• [YOUR OBJECTIVE]: Where does the string "fits" appear in the listing below? Copy every line where it does.
((
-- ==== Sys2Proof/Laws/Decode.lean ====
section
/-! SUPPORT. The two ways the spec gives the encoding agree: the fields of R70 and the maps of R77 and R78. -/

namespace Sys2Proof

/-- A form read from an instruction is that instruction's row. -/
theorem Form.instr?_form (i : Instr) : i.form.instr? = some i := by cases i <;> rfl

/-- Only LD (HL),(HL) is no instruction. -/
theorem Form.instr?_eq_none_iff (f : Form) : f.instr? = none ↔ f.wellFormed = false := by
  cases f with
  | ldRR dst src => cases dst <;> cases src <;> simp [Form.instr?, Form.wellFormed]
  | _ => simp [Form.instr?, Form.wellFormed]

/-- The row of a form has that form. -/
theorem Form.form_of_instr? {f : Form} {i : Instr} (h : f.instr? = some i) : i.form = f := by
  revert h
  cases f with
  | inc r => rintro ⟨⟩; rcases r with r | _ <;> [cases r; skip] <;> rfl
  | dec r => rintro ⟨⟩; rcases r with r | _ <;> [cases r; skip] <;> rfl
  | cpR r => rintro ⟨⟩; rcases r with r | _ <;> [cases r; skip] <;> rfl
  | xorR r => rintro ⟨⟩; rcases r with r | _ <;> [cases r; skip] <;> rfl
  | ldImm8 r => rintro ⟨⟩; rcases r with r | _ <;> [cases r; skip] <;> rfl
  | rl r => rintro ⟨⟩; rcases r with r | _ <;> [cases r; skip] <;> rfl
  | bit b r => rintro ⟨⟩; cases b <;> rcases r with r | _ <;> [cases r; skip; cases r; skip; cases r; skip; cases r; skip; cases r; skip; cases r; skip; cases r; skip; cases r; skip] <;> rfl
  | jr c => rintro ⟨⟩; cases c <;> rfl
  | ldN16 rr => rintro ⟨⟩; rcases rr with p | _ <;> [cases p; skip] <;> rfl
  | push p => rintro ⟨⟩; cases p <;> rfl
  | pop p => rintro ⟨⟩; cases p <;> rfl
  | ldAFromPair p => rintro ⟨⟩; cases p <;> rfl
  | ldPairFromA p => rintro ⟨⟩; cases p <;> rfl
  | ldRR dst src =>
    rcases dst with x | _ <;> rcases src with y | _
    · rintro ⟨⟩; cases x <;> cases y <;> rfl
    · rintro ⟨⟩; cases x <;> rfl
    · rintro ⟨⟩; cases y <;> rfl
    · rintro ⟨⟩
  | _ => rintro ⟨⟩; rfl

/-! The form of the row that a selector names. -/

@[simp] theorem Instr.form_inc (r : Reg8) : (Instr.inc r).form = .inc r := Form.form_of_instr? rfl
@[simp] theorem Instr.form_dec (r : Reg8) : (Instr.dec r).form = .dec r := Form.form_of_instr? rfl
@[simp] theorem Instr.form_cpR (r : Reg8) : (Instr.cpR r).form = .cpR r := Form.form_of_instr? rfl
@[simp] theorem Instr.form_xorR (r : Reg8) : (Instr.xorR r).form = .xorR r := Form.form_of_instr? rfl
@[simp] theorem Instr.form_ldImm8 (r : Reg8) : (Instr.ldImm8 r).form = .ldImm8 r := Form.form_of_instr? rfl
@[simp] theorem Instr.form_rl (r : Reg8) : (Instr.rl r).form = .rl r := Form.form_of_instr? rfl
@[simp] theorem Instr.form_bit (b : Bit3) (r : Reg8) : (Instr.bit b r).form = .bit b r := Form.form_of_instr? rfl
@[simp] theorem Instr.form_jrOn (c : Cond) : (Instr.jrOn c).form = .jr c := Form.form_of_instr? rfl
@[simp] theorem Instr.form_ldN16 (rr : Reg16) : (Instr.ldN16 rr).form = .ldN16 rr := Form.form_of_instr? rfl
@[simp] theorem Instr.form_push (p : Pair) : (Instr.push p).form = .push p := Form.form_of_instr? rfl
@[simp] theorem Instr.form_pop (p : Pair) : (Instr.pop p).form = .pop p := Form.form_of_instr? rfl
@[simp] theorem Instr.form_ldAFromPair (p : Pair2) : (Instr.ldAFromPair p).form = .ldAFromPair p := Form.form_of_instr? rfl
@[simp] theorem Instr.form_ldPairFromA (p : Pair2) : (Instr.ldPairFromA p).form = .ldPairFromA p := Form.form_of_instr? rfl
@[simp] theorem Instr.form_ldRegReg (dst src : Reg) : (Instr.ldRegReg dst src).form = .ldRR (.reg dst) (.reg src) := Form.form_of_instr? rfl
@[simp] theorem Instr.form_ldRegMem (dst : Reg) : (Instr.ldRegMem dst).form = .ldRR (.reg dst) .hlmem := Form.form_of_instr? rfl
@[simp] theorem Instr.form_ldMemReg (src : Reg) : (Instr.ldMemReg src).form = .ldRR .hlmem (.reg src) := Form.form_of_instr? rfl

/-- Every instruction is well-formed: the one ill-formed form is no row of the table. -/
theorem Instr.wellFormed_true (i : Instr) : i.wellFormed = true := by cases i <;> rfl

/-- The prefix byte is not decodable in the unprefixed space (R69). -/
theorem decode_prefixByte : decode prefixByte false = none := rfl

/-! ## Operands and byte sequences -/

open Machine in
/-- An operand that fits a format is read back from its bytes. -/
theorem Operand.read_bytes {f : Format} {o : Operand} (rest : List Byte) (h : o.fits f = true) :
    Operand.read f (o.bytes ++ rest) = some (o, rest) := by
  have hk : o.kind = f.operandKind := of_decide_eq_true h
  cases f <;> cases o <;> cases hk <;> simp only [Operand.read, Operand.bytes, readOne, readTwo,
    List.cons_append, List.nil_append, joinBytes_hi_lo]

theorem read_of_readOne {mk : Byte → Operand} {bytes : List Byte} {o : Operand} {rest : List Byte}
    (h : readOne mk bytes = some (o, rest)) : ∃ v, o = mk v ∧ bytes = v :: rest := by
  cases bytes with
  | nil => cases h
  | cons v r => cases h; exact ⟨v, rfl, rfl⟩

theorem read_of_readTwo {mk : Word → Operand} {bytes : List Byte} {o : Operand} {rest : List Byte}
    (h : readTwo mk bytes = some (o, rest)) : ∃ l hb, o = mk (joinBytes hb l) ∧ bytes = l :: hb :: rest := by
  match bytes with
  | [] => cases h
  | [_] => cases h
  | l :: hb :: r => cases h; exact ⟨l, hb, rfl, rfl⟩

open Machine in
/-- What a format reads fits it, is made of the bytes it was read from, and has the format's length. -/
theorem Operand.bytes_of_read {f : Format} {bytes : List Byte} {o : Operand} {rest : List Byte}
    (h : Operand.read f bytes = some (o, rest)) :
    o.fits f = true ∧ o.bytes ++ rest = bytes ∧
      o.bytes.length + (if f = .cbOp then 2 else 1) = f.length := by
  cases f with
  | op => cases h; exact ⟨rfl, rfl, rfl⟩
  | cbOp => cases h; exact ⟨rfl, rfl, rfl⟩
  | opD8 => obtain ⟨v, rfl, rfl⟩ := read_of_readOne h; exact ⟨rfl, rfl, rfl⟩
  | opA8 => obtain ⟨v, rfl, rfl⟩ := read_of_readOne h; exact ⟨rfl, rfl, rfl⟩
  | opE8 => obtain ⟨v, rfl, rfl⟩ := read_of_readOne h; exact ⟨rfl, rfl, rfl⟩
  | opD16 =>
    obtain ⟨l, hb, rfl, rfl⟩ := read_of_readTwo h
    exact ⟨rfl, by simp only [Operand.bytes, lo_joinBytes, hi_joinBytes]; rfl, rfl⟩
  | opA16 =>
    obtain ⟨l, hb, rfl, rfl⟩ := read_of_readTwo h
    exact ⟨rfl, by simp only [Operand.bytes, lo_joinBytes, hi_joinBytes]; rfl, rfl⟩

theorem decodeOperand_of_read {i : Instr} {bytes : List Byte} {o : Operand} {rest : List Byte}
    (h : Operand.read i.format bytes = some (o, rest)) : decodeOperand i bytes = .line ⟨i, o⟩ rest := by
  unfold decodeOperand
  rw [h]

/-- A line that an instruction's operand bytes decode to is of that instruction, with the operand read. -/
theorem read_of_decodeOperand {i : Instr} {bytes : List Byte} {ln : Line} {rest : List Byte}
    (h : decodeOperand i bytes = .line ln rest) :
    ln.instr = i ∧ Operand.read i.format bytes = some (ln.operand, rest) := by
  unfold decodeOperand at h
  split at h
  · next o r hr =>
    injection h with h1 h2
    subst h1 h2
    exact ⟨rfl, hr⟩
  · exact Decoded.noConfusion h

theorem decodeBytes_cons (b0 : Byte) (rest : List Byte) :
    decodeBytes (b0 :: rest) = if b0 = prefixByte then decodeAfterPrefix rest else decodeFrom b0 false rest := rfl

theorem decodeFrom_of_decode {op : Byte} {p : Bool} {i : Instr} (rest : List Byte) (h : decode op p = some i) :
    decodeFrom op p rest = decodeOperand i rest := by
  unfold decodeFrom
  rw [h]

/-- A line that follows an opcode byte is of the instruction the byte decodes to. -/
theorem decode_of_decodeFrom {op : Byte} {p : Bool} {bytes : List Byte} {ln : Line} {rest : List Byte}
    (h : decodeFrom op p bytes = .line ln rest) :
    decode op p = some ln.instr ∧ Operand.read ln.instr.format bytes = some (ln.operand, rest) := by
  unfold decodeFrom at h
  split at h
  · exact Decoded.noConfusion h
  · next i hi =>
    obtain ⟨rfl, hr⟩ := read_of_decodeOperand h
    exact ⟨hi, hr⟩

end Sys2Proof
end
))
• [TASK ANSWER]:
/-- An operand that fits a format is read back from its bytes. -/
theorem Operand.read_bytes {f : Format} {o : Operand} (rest : List Byte) (h : o.fits f = true) :
/-- What a format reads fits it, is made of the bytes it was read from, and has the format's length. -/
    o.fits f = true ∧ o.bytes ++ rest = bytes ∧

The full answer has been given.